*** Records supplied Section Begins ***

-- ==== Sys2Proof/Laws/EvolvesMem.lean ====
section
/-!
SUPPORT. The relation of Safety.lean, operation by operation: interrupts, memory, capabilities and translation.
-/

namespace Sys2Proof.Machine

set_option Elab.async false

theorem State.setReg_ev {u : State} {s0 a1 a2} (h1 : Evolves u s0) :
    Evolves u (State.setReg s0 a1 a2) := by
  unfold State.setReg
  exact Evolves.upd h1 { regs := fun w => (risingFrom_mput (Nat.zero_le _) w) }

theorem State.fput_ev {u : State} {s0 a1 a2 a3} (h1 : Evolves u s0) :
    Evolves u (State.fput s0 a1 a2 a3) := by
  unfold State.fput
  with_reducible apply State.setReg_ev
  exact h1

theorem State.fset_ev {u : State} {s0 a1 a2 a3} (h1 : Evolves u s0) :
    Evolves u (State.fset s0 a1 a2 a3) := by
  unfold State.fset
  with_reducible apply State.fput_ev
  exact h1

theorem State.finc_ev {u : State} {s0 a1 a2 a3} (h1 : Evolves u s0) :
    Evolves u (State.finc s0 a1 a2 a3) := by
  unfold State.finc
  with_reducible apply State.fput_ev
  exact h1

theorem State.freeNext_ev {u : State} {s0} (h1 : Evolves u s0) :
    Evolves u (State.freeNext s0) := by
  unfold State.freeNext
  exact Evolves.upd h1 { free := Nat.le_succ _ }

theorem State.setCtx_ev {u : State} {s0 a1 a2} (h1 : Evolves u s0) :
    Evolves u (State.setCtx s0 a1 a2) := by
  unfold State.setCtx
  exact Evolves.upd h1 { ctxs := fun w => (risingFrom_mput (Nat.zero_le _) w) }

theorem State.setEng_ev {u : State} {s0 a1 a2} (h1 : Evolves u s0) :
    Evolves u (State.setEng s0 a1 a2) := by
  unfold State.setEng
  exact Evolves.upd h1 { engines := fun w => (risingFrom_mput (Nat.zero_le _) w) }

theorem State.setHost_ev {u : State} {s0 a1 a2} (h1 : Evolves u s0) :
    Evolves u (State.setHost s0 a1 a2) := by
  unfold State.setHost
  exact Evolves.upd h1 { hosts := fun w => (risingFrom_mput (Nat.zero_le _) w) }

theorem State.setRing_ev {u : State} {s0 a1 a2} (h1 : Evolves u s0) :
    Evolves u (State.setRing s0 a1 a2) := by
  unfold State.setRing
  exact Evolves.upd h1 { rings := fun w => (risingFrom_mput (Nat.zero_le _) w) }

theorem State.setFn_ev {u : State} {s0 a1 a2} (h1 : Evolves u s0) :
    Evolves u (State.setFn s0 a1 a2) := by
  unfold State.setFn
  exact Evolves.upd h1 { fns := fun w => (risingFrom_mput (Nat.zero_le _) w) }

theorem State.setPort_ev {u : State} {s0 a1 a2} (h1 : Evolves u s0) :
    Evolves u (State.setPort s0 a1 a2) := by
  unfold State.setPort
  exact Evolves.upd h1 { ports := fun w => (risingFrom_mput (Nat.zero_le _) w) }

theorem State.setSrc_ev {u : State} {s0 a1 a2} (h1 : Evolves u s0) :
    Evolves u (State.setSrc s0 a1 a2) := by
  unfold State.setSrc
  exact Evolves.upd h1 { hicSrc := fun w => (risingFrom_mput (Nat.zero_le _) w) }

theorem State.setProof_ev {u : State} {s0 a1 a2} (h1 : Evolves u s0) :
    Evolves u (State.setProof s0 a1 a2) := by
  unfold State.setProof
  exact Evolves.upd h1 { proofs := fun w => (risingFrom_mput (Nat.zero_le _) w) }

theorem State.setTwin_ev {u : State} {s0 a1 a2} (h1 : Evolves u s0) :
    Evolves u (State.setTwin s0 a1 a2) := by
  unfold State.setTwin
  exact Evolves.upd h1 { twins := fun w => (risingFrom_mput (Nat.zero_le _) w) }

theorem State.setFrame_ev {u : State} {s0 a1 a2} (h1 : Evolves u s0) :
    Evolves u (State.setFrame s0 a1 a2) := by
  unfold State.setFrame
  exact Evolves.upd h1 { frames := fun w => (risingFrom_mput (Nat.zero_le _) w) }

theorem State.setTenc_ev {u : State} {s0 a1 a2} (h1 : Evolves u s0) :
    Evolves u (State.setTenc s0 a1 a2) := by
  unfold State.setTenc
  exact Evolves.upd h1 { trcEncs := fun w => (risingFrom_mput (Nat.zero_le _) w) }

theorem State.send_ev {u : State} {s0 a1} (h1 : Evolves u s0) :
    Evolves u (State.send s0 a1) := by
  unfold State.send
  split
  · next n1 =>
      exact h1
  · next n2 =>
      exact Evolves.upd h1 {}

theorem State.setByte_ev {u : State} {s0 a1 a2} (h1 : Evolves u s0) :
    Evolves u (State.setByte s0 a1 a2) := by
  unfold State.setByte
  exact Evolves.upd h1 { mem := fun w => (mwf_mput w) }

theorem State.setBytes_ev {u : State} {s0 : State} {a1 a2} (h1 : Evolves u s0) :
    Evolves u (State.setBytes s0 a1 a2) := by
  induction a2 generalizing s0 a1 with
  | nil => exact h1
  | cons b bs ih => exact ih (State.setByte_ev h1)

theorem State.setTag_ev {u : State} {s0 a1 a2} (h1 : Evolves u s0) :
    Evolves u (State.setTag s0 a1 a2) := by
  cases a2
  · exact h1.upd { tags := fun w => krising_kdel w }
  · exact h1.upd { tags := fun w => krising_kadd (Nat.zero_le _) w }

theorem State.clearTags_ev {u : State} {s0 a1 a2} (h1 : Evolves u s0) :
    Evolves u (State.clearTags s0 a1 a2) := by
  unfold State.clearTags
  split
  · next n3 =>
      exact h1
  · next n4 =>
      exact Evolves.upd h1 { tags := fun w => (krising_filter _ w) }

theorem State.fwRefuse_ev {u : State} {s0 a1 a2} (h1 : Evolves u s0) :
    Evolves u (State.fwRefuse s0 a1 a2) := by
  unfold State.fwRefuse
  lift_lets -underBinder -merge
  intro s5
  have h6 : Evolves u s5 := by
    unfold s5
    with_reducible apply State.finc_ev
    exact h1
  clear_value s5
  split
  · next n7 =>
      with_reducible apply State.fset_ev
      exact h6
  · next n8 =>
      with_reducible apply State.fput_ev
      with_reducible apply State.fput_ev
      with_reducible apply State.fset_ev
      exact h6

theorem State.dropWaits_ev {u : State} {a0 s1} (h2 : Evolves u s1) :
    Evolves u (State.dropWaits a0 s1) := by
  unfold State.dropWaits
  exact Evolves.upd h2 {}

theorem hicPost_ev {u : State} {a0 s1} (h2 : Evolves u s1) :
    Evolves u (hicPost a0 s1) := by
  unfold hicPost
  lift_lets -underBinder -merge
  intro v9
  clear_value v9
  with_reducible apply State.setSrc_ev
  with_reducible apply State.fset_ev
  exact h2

*** Records supplied Section Ends ***
*** Records supplied Section Begins ***

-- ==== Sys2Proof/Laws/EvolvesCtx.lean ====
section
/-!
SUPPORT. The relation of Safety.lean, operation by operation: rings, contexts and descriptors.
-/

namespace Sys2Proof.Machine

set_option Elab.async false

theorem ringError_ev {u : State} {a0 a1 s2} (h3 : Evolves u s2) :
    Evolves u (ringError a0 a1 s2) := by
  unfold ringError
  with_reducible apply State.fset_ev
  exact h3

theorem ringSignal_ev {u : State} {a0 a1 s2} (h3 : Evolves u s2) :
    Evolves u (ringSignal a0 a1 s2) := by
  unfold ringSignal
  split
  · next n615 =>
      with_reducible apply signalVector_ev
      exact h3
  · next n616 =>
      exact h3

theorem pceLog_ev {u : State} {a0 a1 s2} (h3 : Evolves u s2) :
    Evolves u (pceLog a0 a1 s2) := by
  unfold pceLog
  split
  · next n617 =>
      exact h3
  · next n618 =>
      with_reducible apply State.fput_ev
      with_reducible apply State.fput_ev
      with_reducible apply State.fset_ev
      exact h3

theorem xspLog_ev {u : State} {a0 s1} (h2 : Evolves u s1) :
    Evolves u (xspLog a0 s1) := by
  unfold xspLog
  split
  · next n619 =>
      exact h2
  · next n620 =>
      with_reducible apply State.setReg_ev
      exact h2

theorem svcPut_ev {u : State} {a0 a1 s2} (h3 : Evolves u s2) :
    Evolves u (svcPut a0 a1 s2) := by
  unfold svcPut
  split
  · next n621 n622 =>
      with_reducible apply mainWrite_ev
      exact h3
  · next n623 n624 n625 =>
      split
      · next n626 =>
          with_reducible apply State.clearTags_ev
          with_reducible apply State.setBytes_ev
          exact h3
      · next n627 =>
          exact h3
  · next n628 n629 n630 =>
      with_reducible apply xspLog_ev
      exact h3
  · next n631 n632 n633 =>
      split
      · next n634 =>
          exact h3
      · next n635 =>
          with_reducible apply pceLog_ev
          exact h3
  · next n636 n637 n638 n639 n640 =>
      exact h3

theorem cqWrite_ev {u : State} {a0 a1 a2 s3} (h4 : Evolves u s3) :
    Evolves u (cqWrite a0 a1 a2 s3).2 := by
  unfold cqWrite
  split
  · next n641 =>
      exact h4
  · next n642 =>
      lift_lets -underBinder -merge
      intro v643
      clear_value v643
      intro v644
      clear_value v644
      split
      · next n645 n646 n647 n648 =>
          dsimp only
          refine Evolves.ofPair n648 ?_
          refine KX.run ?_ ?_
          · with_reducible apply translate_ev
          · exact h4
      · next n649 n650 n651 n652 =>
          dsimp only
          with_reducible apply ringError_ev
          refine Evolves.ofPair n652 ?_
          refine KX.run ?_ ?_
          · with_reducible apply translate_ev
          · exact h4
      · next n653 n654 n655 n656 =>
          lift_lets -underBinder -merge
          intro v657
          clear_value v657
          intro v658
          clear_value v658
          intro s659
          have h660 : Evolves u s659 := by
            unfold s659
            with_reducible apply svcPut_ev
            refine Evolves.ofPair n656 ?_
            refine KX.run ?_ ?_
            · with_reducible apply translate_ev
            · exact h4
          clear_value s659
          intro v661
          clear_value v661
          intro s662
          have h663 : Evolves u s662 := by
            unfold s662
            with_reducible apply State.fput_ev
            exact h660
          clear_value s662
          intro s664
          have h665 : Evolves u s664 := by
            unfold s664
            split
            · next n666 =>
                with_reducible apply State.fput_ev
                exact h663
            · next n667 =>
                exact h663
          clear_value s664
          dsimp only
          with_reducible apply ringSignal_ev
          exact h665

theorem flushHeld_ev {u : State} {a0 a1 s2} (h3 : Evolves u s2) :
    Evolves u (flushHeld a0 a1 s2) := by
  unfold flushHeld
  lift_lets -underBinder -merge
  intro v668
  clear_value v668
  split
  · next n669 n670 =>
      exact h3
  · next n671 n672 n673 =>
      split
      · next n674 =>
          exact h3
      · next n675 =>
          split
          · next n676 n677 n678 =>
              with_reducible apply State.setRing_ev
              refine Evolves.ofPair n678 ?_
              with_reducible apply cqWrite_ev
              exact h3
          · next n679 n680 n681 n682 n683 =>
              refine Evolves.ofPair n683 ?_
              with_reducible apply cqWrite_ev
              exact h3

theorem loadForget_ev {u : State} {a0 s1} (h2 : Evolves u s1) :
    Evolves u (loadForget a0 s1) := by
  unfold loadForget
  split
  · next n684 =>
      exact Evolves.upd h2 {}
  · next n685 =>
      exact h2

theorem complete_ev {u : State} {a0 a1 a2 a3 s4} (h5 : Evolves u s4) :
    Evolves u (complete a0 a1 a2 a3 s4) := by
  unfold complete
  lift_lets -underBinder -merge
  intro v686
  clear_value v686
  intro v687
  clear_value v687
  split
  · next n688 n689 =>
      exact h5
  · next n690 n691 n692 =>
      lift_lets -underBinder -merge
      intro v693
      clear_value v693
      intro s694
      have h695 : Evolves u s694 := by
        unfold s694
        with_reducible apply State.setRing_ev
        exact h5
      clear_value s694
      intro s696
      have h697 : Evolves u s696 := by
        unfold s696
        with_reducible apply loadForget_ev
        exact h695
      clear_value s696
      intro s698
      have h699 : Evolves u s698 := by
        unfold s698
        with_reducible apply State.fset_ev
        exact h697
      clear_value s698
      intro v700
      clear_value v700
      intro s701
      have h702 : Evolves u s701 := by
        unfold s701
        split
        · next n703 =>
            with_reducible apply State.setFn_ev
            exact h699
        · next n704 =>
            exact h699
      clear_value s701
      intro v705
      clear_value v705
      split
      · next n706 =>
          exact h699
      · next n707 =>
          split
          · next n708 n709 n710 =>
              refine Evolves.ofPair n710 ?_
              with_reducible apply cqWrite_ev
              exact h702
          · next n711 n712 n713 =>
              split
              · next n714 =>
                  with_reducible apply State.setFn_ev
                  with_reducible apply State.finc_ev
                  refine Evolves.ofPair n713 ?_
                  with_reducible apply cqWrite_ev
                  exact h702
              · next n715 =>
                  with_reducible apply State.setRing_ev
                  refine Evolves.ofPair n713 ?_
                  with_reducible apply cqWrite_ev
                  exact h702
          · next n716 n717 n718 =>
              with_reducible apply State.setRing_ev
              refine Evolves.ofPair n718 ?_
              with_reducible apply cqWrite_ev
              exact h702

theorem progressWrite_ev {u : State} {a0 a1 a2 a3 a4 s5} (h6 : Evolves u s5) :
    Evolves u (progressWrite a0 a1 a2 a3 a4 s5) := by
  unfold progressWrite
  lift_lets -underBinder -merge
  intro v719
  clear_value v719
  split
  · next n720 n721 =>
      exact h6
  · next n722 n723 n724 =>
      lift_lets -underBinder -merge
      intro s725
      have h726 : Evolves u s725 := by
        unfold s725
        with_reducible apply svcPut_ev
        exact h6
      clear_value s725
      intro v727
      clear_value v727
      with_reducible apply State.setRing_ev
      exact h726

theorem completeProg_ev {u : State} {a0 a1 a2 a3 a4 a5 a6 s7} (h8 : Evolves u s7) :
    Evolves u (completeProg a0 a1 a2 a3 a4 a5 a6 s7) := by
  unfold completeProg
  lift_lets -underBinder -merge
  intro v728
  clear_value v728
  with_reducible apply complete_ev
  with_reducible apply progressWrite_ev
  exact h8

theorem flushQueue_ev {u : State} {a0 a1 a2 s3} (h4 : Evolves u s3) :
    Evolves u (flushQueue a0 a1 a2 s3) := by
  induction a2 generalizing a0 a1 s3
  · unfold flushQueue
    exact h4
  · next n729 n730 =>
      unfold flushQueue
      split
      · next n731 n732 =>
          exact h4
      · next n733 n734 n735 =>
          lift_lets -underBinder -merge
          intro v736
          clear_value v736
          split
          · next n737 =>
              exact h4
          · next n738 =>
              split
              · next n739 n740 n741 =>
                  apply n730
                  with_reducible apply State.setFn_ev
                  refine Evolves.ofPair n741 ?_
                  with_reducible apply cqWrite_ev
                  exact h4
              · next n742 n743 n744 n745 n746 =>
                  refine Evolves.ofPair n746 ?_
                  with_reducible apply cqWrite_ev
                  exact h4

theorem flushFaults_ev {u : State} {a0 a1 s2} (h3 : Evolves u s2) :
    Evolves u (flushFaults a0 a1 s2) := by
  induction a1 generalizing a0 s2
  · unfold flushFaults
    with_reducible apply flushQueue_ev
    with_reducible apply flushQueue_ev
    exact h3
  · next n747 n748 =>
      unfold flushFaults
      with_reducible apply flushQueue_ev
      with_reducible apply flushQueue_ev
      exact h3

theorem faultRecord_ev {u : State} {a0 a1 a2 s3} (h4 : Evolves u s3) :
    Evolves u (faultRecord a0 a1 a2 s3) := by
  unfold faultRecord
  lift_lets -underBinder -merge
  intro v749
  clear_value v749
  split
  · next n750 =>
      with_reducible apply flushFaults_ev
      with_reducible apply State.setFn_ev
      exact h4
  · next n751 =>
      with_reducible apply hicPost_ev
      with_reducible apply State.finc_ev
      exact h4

*** Records supplied Section Ends ***

• _What is needed_: Would you print, exactly as written, every line above from the one holding "ctxs := fun" through the one holding "unfold State.setProof", with both included and no other lines?

• _Your response_:
  exact Evolves.upd h1 { ctxs := fun w => (risingFrom_mput (Nat.zero_le _) w) }

theorem State.setEng_ev {u : State} {s0 a1 a2} (h1 : Evolves u s0) :
    Evolves u (State.setEng s0 a1 a2) := by
  unfold State.setEng
  exact Evolves.upd h1 { engines := fun w => (risingFrom_mput (Nat.zero_le _) w) }

theorem State.setHost_ev {u : State} {s0 a1 a2} (h1 : Evolves u s0) :
    Evolves u (State.setHost s0 a1 a2) := by
  unfold State.setHost
  exact Evolves.upd h1 { hosts := fun w => (risingFrom_mput (Nat.zero_le _) w) }

theorem State.setRing_ev {u : State} {s0 a1 a2} (h1 : Evolves u s0) :
    Evolves u (State.setRing s0 a1 a2) := by
  unfold State.setRing
  exact Evolves.upd h1 { rings := fun w => (risingFrom_mput (Nat.zero_le _) w) }

theorem State.setFn_ev {u : State} {s0 a1 a2} (h1 : Evolves u s0) :
    Evolves u (State.setFn s0 a1 a2) := by
  unfold State.setFn
  exact Evolves.upd h1 { fns := fun w => (risingFrom_mput (Nat.zero_le _) w) }

theorem State.setPort_ev {u : State} {s0 a1 a2} (h1 : Evolves u s0) :
    Evolves u (State.setPort s0 a1 a2) := by
  unfold State.setPort
  exact Evolves.upd h1 { ports := fun w => (risingFrom_mput (Nat.zero_le _) w) }

theorem State.setSrc_ev {u : State} {s0 a1 a2} (h1 : Evolves u s0) :
    Evolves u (State.setSrc s0 a1 a2) := by
  unfold State.setSrc
  exact Evolves.upd h1 { hicSrc := fun w => (risingFrom_mput (Nat.zero_le _) w) }

theorem State.setProof_ev {u : State} {s0 a1 a2} (h1 : Evolves u s0) :
    Evolves u (State.setProof s0 a1 a2) := by
  unfold State.setProof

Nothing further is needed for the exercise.